**What you should do**
All lines before the one containing "(h1 : my.bbx = true) (h2 : my.crit", plus that line itself, are to be printed exactly as they appear below.

**The input**
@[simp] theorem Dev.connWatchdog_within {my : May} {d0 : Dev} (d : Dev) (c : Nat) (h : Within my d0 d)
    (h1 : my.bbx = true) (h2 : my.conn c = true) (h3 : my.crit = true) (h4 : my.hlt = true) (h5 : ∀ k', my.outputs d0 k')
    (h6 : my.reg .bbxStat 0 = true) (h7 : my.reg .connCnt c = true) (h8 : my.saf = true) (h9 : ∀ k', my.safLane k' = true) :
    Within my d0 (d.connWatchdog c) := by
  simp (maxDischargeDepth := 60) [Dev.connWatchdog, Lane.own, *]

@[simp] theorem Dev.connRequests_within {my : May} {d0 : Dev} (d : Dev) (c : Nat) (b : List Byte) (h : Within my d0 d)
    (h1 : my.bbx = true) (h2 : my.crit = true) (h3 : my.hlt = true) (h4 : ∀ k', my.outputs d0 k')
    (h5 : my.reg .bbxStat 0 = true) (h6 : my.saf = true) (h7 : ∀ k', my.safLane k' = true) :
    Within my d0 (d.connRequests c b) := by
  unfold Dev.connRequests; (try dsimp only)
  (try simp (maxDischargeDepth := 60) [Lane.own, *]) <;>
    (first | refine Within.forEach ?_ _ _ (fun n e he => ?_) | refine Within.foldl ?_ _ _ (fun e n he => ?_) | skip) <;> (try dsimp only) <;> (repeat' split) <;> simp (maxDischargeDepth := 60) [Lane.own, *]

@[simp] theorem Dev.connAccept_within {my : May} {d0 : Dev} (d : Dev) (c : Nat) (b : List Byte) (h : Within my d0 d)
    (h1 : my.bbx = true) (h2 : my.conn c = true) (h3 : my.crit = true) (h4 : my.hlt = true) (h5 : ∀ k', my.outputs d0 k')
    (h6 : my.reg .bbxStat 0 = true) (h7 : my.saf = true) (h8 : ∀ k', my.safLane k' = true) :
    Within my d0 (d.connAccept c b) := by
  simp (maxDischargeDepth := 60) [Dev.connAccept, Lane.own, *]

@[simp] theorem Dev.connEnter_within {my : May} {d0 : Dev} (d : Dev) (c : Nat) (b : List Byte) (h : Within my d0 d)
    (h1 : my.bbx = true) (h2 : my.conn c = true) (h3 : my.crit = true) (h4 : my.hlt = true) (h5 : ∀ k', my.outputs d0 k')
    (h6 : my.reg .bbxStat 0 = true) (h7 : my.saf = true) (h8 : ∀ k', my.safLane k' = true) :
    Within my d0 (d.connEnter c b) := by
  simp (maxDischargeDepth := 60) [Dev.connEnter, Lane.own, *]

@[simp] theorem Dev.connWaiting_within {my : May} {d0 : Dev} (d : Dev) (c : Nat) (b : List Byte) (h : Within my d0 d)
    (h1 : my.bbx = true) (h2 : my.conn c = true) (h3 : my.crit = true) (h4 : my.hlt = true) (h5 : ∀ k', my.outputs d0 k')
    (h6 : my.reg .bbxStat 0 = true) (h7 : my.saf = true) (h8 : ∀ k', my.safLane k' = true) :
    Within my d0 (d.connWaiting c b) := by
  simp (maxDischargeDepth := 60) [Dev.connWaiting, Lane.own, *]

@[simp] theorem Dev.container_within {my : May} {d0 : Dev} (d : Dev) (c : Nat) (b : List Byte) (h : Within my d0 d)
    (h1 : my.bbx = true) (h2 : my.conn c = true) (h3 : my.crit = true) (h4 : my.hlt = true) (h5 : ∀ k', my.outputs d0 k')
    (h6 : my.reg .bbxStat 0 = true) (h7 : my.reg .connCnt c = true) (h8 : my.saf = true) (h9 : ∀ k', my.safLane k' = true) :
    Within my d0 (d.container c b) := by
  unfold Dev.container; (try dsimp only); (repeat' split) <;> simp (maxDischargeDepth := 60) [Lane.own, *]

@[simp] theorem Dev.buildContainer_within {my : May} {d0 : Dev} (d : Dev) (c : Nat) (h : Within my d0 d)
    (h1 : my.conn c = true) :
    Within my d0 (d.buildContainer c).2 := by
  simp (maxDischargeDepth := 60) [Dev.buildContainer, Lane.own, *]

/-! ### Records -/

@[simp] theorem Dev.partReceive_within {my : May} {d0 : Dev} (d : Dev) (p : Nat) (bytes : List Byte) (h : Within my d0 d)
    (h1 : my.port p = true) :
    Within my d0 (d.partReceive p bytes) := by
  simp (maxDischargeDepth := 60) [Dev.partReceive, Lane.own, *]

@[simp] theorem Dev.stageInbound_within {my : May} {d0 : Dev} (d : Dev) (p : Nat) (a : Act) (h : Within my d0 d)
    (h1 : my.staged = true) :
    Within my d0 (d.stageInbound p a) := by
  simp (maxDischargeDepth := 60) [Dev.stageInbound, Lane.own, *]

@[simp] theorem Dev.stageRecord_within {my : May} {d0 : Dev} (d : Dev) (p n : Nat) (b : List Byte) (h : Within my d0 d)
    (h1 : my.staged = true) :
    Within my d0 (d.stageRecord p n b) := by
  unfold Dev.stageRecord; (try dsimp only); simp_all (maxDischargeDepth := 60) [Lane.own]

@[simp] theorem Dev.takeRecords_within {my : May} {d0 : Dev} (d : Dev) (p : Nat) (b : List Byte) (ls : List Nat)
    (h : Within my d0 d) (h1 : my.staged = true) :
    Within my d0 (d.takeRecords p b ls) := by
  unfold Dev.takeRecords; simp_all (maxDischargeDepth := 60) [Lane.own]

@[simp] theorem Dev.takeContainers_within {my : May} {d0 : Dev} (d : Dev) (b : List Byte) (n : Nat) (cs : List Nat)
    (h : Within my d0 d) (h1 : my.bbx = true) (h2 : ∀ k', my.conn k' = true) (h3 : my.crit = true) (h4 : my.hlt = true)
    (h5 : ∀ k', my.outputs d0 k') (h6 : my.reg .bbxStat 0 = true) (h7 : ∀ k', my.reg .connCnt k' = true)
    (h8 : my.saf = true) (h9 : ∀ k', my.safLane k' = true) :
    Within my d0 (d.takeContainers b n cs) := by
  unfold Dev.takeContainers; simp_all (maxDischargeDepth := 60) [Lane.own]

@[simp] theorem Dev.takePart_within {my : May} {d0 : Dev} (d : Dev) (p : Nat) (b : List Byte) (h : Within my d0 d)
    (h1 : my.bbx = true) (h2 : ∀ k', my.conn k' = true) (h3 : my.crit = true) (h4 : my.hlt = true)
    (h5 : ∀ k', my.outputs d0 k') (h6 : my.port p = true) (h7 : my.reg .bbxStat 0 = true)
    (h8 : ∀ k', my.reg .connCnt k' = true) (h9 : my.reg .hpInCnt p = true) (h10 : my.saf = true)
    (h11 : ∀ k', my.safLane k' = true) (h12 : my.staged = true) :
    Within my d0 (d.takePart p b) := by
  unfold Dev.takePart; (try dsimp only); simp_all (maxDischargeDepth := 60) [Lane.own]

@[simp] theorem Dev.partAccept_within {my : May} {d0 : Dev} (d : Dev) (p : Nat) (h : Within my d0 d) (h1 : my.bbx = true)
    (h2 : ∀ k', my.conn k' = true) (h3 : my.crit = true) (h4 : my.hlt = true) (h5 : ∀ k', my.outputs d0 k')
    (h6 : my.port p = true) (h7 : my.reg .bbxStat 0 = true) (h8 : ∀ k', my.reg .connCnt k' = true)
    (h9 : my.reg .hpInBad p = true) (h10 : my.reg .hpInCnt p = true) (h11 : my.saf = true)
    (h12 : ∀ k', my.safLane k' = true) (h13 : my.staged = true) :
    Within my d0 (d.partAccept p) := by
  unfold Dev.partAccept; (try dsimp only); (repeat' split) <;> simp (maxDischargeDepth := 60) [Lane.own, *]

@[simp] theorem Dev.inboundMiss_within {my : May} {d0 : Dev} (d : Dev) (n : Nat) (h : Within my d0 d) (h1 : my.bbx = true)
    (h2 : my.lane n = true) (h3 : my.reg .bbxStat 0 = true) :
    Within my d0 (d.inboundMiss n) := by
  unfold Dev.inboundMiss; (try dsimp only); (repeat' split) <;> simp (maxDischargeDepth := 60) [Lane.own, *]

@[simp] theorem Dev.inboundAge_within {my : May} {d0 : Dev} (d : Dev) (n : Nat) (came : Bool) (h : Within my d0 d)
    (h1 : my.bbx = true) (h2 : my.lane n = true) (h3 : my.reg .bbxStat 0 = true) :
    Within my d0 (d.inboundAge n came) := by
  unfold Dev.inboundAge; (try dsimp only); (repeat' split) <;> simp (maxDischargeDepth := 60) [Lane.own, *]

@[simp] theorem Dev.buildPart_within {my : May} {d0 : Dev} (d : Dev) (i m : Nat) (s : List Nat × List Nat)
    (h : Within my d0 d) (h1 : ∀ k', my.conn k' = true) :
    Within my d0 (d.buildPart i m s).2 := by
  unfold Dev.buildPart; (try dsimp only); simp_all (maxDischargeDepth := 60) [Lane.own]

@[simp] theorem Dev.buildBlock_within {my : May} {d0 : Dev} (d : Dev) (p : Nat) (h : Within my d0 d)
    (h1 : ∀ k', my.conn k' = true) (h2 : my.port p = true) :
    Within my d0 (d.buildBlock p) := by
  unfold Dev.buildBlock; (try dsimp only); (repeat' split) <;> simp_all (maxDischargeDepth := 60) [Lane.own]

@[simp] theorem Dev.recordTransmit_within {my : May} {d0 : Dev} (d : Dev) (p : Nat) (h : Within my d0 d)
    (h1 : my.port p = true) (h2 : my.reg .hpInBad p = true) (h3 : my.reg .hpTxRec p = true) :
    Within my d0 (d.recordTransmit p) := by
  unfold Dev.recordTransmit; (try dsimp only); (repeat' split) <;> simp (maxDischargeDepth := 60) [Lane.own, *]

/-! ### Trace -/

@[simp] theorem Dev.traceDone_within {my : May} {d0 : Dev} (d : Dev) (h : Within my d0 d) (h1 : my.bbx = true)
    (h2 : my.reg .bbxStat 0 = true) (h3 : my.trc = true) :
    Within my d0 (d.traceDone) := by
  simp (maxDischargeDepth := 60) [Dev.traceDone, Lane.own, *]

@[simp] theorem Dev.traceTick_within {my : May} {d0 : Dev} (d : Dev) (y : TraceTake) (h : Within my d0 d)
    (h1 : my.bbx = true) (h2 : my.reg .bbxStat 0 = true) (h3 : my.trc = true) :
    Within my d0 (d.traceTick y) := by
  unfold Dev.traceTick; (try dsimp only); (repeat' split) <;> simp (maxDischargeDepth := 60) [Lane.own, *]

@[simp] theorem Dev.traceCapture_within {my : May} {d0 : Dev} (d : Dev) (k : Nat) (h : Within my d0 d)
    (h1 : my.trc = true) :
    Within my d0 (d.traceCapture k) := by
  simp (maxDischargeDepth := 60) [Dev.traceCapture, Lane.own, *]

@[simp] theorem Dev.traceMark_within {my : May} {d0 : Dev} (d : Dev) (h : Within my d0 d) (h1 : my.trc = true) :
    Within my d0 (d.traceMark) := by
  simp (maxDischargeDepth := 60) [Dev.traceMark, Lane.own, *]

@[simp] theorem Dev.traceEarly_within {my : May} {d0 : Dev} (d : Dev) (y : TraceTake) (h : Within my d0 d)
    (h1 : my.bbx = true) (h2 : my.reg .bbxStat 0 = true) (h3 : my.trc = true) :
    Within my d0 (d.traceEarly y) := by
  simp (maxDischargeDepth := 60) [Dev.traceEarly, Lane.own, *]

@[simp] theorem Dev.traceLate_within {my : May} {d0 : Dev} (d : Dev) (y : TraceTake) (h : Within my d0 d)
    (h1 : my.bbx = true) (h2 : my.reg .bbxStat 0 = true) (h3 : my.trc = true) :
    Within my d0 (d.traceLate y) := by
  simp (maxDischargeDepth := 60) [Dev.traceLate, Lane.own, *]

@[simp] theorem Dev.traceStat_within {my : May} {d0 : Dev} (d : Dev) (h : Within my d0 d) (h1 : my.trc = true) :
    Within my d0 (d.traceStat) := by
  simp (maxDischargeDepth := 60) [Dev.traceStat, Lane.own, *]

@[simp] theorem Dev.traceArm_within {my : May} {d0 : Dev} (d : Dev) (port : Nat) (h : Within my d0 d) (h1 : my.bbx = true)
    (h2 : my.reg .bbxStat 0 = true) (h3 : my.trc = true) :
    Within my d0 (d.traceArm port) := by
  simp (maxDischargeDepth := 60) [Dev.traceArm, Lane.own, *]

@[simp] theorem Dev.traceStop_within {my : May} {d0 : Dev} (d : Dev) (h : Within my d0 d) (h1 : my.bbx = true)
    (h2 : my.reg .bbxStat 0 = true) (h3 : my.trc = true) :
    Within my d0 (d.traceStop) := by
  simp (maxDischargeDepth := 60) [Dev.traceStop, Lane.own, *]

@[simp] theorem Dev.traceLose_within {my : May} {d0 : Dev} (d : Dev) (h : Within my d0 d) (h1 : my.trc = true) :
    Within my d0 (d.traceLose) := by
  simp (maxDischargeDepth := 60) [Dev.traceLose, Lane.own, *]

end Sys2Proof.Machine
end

**Your response**
@[simp] theorem Dev.connWatchdog_within {my : May} {d0 : Dev} (d : Dev) (c : Nat) (h : Within my d0 d)
    (h1 : my.bbx = true) (h2 : my.conn c = true) (h3 : my.crit = true) (h4 : my.hlt = true) (h5 : ∀ k', my.outputs d0 k')
    (h6 : my.reg .bbxStat 0 = true) (h7 : my.reg .connCnt c = true) (h8 : my.saf = true) (h9 : ∀ k', my.safLane k' = true) :
    Within my d0 (d.connWatchdog c) := by
  simp (maxDischargeDepth := 60) [Dev.connWatchdog, Lane.own, *]

@[simp] theorem Dev.connRequests_within {my : May} {d0 : Dev} (d : Dev) (c : Nat) (b : List Byte) (h : Within my d0 d)
    (h1 : my.bbx = true) (h2 : my.crit = true) (h3 : my.hlt = true) (h4 : ∀ k', my.outputs d0 k')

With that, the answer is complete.